▶ What the task requires: Set down every record exactly as it appears.

-- Exercise data follows --

/-- A slot of the host queue is written and TAIL written back (R659). -/
def hqPut (rec : List Nat) (node : Nat) (foreign : Bool) (x : Chip × Store) : Chip × Store :=
  let c := x.1
  let t := c.get F.EVC_HQ_TAIL_TAIL
  let b := (rec.take 32 ++ List.replicate (32 - rec.length) 0) ++ bytesLE 2 (node % 1024) ++ [bit foreign] ++ List.replicate 29 0
  let m := x.2.writeHost (c.hqBase + 64 * (t % c.hqSize)) (b.map (BitVec.ofNat 8))
  let c := c.addWrap F.EVC_HQ_TAIL_TAIL 1
  let c := c.setEv { c.ev with hqUnsig := c.ev.hqUnsig + 1, hqFirst := if c.ev.hqUnsig = 0 then c.now else c.ev.hqFirst }
  (c, m.writeHost c.hqWb (leBytes 4 (c.get F.EVC_HQ_TAIL_TAIL)))

/-- A closed record goes to the host queue (R659, R661). -/
def hqDeliver (node : Nat) (x : Chip × Store) : Chip × Store :=
  let c := x.1
  if !c.evrWrites || !c.on F.EVC_HQ_CFG_EN || !c.hostReach || !c.hqRoom || c.closedRecords ≤ c.ev.hqNext then x
  else
    let run := c.ev.hqRun
    let x := hqPut (ringBytes x.2 (c.ev.hqNext % 2048)) node false
      (c.setEv { c.ev with hqNext := c.ev.hqNext + 1, hqRun := 0 }, x.2)
    if run = 0 then x else evrOwn 0x0401 [(4, satNat 32 run)] x

/-- A fabric EVENT frame (R660). -/
def hqForeign (rec : List Nat) (src : Nat) (x : Chip × Store) : Chip × Store :=
  let c := x.1
  if c.up 1 && c.on F.EVC_HQ_CFG_EN && c.hostReach && c.hqRoom then hqPut rec src true x
  else (c.addSat F.EVC_HQ_LOST_FOREIGN 1, x.2)

/-- The host queue is enabled: it starts from the oldest closed record of the ring (R659). -/
def Chip.hqEnabled (c : Chip) : Chip :=
  let c := (c.set F.EVC_HQ_TAIL_TAIL 0).set F.EVC_HQ_HEAD_HEAD 0
  c.setEv { c.ev with hqNext := c.get F.EVR_WR_WR - 2048, hqRun := 0, hqUnsig := 0 }

/-- A write to EVC_HQ_HEAD; beyond TAIL it is ignored and counted. -/
def Chip.hqHead (c : Chip) (w : Nat) : Chip :=
  let t := c.get F.EVC_HQ_TAIL_TAIL
  let h := c.get F.EVC_HQ_HEAD_HEAD
  if (t + 2 ^ 32 - h) % 2 ^ 32 < (w + 2 ^ 32 - h) % 2 ^ 32 then c.addSat F.EVC_REJ_CNT_COUNT 1
  else c.set F.EVC_HQ_HEAD_HEAD w

/-- EVR_CTRL.MIR_EN goes from 0 to 1. -/
def Chip.mirrorEnabled (c : Chip) : Chip :=
  c.setEv { c.ev with mirStop := false, mirNext := max c.ev.mirNext (c.get F.EVR_WR_WR - 2048), mirRun := 0 }

end Sys2Proof.Machine
end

-- Exercise data concluded --

▶ Completed exercise:
/-- A slot of the host queue is written and TAIL written back (R659). -/
def hqPut (rec : List Nat) (node : Nat) (foreign : Bool) (x : Chip × Store) : Chip × Store :=
  let c := x.1
  let t := c.get F.EVC_HQ_TAIL_TAIL
  let b := (rec.take 32 ++ List.replicate (32 - rec.length) 0) ++ bytesLE 2 (node % 1024) ++ [bit foreign] ++ List.replicate 29 0
  let m := x.2.writeHost (c.hqBase + 64 * (t % c.hqSize)) (b.map (BitVec.ofNat 8))
  let c := c.addWrap F.EVC_HQ_TAIL_TAIL 1
  let c := c.setEv { c.ev with hqUnsig := c.ev.hqUnsig + 1, hqFirst := if c.ev.hqUnsig = 0 then c.now else c.ev.hqFirst }
  (c, m.writeHost c.hqWb (leBytes 4 (c.get F.EVC_HQ_TAIL_TAIL)))

/-- A closed record goes to the host queue (R659, R661). -/
def hqDeliver (node : Nat) (x : Chip × Store) : Chip × Store :=
  let c := x.1
  if !c.evrWrites || !c.on F.EVC_HQ_CFG_EN || !c.hostReach || !c.hqRoom || c.closedRecords ≤ c.ev.hqNext then x
  else
    let run := c.ev.hqRun
    let x := hqPut (ringBytes x.2 (c.ev.hqNext % 2048)) node false
      (c.setEv { c.ev with hqNext := c.ev.hqNext + 1, hqRun := 0 }, x.2)
    if run = 0 then x else evrOwn 0x0401 [(4, satNat 32 run)] x

/-- A fabric EVENT frame (R660). -/
def hqForeign (rec : List Nat) (src : Nat) (x : Chip × Store) : Chip × Store :=
  let c := x.1
  if c.up 1 && c.on F.EVC_HQ_CFG_EN && c.hostReach && c.hqRoom then hqPut rec src true x
  else (c.addSat F.EVC_HQ_LOST_FOREIGN 1, x.2)

/-- The host queue is enabled: it starts from the oldest closed record of the ring (R659). -/
def Chip.hqEnabled (c : Chip) : Chip :=
  let c := (c.set F.EVC_HQ_TAIL_TAIL 0).set F.EVC_HQ_HEAD_HEAD 0
  c.setEv { c.ev with hqNext := c.get F.EVR_WR_WR - 2048, hqRun := 0, hqUnsig := 0 }

/-- A write to EVC_HQ_HEAD; beyond TAIL it is ignored and counted. -/
def Chip.hqHead (c : Chip) (w : Nat) : Chip :=
  let t := c.get F.EVC_HQ_TAIL_TAIL
  let h := c.get F.EVC_HQ_HEAD_HEAD
  if (t + 2 ^ 32 - h) % 2 ^ 32 < (w + 2 ^ 32 - h) % 2 ^ 32 then c.addSat F.EVC_REJ_CNT_COUNT 1
  else c.set F.EVC_HQ_HEAD_HEAD w

/-- EVR_CTRL.MIR_EN goes from 0 to 1. -/
def Chip.mirrorEnabled (c : Chip) : Chip :=
  c.setEv { c.ev with mirStop := false, mirNext := max c.ev.mirNext (c.get F.EVR_WR_WR - 2048), mirRun := 0 }

end Sys2Proof.Machine
end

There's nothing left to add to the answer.